I had a question on my mind that, which is the most efficient way to print totals and subtotals in a single row. 

I was thinking PIVOT would be the significant way compare to case statement. Let’s see which is more efficient way to do that?

Here I am giving an example to write a SQL query that performs a aggregate functions(count, sum, avg and etc) of a column while including case statement.
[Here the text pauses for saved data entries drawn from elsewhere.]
-- ==== Sys2Proof/Machine/Coherence.lean ====
section
/-! DEFINITION. The ridge's commands and events (R239, R240, R246, R250 to R265): caching agents, their death, the
domain's modes, publication regions, coherent requests, snoop responses and presence queries. -/

namespace Sys2Proof.Machine
namespace State

/-! ### Agents (R239, R240) -/

/-- Agent numbers in use. -/
def agentFree (s : State) (a : Nat) : Bool := (s.agentRec a).state == 0

/-- Whether two entry nodes are the same. -/
def sameNode (s : State) (m n : Nat) : Bool := m == n || (s.isSelf m && s.isSelf n)

/-- 0x3FF0.01 (R240). -/
def registerAgent (d : Bytes) (s : State) : Result × State :=
  let a := field 0 1 d
  let n := field 1 2 d % 2 ^ 14
  let tag := field 3 2 d
  let known := s.rdg.agents.any (fun x => x.1 != 0 && x.2.state != 0 && x.2.tag == tag && s.sameNode x.2.node n)
  if a == 0 || (64 ≤ a && a != 0xFF) || known || (a < 64 && !s.agentFree a) then (outcome .rightsFault, s)
  else match (if a == 0xFF then (List.range 64).find? (fun b => b != 0 && s.agentFree b) else some a) with
    | none => (outcome .quotaExceeded, s)
    | some b => ({ data := le 1 b }, { s with rdg.agents := tput b { state := 1, node := n, tag := tag } s.rdg.agents })

/-- Whether an entry names an agent (R243). -/
def names (s : State) (e : Entry) (a : Nat) : Bool := (s.sharers e).contains a

/-- The walk of a deregistration over one half (R240, R257). -/
def deregWalk (s : State) (a : Nat) (h : Half) : State :=
  (((s.half h).dir.filter (fun e => isRp e.2 || s.names e.2 a)).map (·.1)).foldl (fun s l => s.recallLine h l (.deregister a) false) s

/-- 0x3FF0.02 (R240). -/
def deregisterAgent (d : Bytes) (s : State) : Result × State :=
  let a := field 0 1 d
  if a == 0 || (s.agentRec a).state != 1 then (outcome .rightsFault, s)
  else
    let s := { s with rdg.agents := tmod a {} (fun g => { g with state := 2 }) s.rdg.agents }
    ({}, (s.deregWalk a .west).deregWalk a .east)

/-- Ridge initialisation registers agent 0 (R239, R268). -/
def registerZero (s : State) : State := { s with rdg.agents := tput 0 { state := 1, node := s.nodeNum } s.rdg.agents }

/-- The companion is agent 0 again once an end is Up and its record is free (R307). -/
def agentZero (s : State) : State :=
  if 8 ≤ s.phase && s.phase ≤ 0xA && s.rdg.mode != 0 && (s.endUp .west || s.endUp .east) && (s.agentRec 0).state == 0 then
    s.registerZero
  else s

/-- The record of an agent becomes free. -/
def freeAgent (s : State) (a : Nat) : State := { s with rdg.agents := tdel a s.rdg.agents }.agentZero

/-- The deregistration walk ends once nothing it snooped is outstanding (R240, R250). -/
def deregEnd (s : State) (a : Nat) : State :=
  let busy := fun (h : Half) => (s.half h).pend.any (fun p => p.2.await.contains a || p.2.why = .deregister a) ||
    (s.half h).recalls.any (fun r => r.2 = .deregister a)
  if (s.agentRec a).state != 2 || busy .west || busy .east then s else s.freeAgent a

/-! ### Death and the domain's modes (R255 to R259) -/

/-- Lines a rebuild will poison (R259 step 2). -/
def lostLines (s : State) (h : Half) : List Nat :=
  let owned := ((s.half h).dir.filter (fun e => isOwned e.2)).map (·.1)
  let pending := ((s.half h).pend.filter (fun p => isOwned p.2.old || (match p.2.why with
    | .coherent _ _ => true
    | _ => false))).map (·.1)
  pending.foldl (fun l x => addOnce x l) owned

/-- Complete every pending operation and Aged entry of a half DOMAIN_DOWN (R258 step 2). -/
def downHalf (s : State) (h : Half) : State :=
  let pend := (s.half h).pend
  let s := s.modHalf h (fun x => { x with pend := [], recalls := [], aged := [] })
  let s := pend.foldl (fun s p => match p.2.why with
    | .coherent a _ => s.answer h a { status := .domainDown }
    | .version a _ _ => s.answer h a { status := .domainDown }
    | _ => s) s
  let mine := s.rdg.blocked.filter (fun b => offHalf b.2.off = h)
  let s := { s with rdg.blocked := s.rdg.blocked.filter (fun b => offHalf b.2.off ≠ h) }
  mine.foldl (fun s b => s.answer h b.2.acc { status := .domainDown }) s

/-- The domain goes down (R258). -/
def goDown (s : State) : State :=
  let lost := s.lostLines .west ++ s.lostLines .east
  let s := { s with rdg.mode := 0, rdg.cause := 2, rdg.downLines := lost }
  let s := (s.rdg.agents.filter (fun a => a.2.state == 1 || a.2.state == 2)).foldl (fun s a => s.snoopTo ((a.2.port.map portHalf).getD .west) a.1 0xB 0) s
  (s.downHalf .west).downHalf .east

/-- Everything awaiting an agent completes as if it had answered miss (R250, R257). -/
def missAll (s : State) (a : Nat) (h : Half) : State :=
  (((s.half h).pend.filter (fun p => p.2.await.contains a)).map (·.1)).foldl (fun s l => s.snoopAnswer h l a false none) s

/-- An agent is dead (R255 to R258). -/
def agentDies (s : State) (a : Nat) : State :=
  let g := s.agentRec a
  if g.state == 0 || 3 ≤ g.state then s
  else
    let s := (s.count .west 0x4090 9).gutter .west 0x14 0x0A a 0x04 (severity := 3)
    let st := if s.rdg.mode == 2 then 3 else 4
    let s := { s with rdg.agents := tput a { g with state := st } s.rdg.agents }
    if s.rdg.mode == 2 then (s.missAll a .west).missAll a .east
    else if s.rdg.mode == 1 then s.goDown else s

/-- Every agent that a failed part carried dies (R255). -/
def agentsDie (s : State) (hit : Nat → Agent → Bool) : State :=
  ((s.rdg.agents.filter (fun a => hit a.1 a.2)).map (·.1)).foldl agentDies s

/-- The reclaim walk ends (R257): lines the agent owned are poisoned, its record is free. -/
def reclaimEnd (s : State) (a : Nat) : State :=
  if (s.agentRec a).state != 3 then s
  else
    let walk := fun (h : Half) (s : State) =>
      (((s.half h).dir.filter (fun e => (e.2.st == 1 || isOwned e.2) && e.2.shr % 64 == a)).map (·.1)).foldl (fun s l => s.reclaimLine h l) s
    -- a line that came to await the agent meanwhile completes as a miss
    let s := (s.missAll a .west).missAll a .east
    (walk .east (walk .west s)).freeAgent a
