/-- The holder's record goes to the other half while the purlin is up (R385). -/
def sendLease (s : State) (from' : Half) : State :=
  let x := s.half from'
  if s.avl.purlinUp then
    (s.keepLease from'.other x.leaseHolder x.leaseSeq x.leaseCourse).emit (.lease from'.other x.leaseHolder x.leaseSeq x.leaseCourse)
  else s

/-- A pair that has halted, other than for a live update, holds start-up in its phase (R475). -/
def startupHeld (s : State) : Bool :=
  (!s.west.running || !s.east.running) && s.mgm.update != 2 && s.mgm.update != 3

/-- A half controller pair halts (R386). -/
def pairHalts (s : State) (h : Half) : State :=
  if !(s.half h).running then s
  else
    let held := s.holder = h
    let s := ((s.modHalf h (fun x => { x with running := false })).count h 0x40F0 6).gutter h 0x11 0x0B h.num 0x04 (severity := 2)
    if held then
      (s.modHalf h.other (fun x => { x with leaseHolder := h.other, leaseSeq := (s.half h).leaseSeq + 1 })).sendLease h.other
    else s

/-- A halted pair has restarted and loads the lease record from the other half; the phase it held goes on (R475). -/
def pairBack (s : State) (h : Half) : State :=
  if (s.half h).running then s
  else
    let o := s.half h.other
    let s := s.modHalf h (fun x => { x with running := true })
    let s := if s.avl.purlinUp then s.modHalf h (fun x => { x with leaseHolder := o.leaseHolder, leaseSeq := o.leaseSeq, leaseCourse := o.leaseCourse }) else s
    let s := (s.gutter h 0x11 0x0B h.num 0x0A (severity := 3)).acknowledged
    if s.phase == 8 && s.avl.tested && s.crs.first != noCourse && !s.startupHeld then { s with phase := 9 } else s

/-- A half's heartbeat (R387): it is sent, and while the purlin is up the far half hears it. -/
def heartbeat (s : State) (h : Half) : State :=
  let s := s.emit (.heartbeat h.other)
  if !s.avl.purlinUp then s
  else match h with
    | .west => { s with avl.heard := (s.avl.heard.1, s.now) }
    | .east => { s with avl.heard := (s.now, s.avl.heard.2) }

/-- Halves of a list of blocks. -/
def bothHalves (blocks : List Nat) : Bool :=
  blocks.any (fun b => offHalf (b * 4096) == .west) && blocks.any (fun b => offHalf (b * 4096) == .east)

/-- Jobs that span the halves (R387 item 3). -/
def spanningJobs (s : State) : List (Nat × Nat) :=
  let ofAcc := fun (a : Acc) => (a.q.ctx, a.q.job)
  let wait := fun (h : Half) => ((s.half h).caps ++ (s.half h).held.map (·.acc)).filter (fun a => accHalf a != h)
  let behind := s.near.behind.filter (fun a => match s.locateHere a.ga with
    | .near off => accHalf a != offHalf off
    | _ => false)
  let blocked := (s.rdg.blocked.filter (fun b => accHalf b.2.acc != offHalf b.2.off)).map (fun b => b.2.acc)
  -- requests whose packets, or whose answers, use a port of the other half
  let outs := (s.eng.outs.filter (fun o => s.acrossPurlin (accHalf o.acc) o.node)).map (·.acc)
  let flight := (wait .west ++ wait .east ++ behind ++ blocked ++ outs).map ofAcc
  let runs := fun (h : Half) => (halfEngines h).filterMap (fun e => (s.engOf e).run.map (fun w => (w.ctx, w.job, w.tag, w.issuer)))
  let shared := ((runs .west).filter (fun w => (runs .east).contains w)).map (fun w => (w.1, w.2.1))
  let groups := (s.itg.groups.filter (fun g => g.2.phase == 0 && bothHalves g.2.blocks)).map (fun g => (g.2.ctx, g.2.job))
  let heldIn := fun (h : Half) => (s.half h).held.map (fun w => ofAcc w.acc)
  let held := (heldIn .west).filter (fun j => (heldIn .east).contains j)
  (flight ++ shared ++ groups ++ held).foldl (fun l j => if j.2 == 0xFFFF then l else addOnce j l) []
Step 1: Create DEPT table which will be the parent table of the EMP table.

DROP TABLE dept;

————————————————————

CREATE TABLE dept

 (

   deptno NUMBER(2,0),

   dname  VARCHAR2(14 BYTE),

   loc    VARCHAR2(13 BYTE),

   CONSTRAINT pk_dept PRIMARY KEY (deptno) ENABLE

  );

Step 2: Insert row into DEPT table using named columns.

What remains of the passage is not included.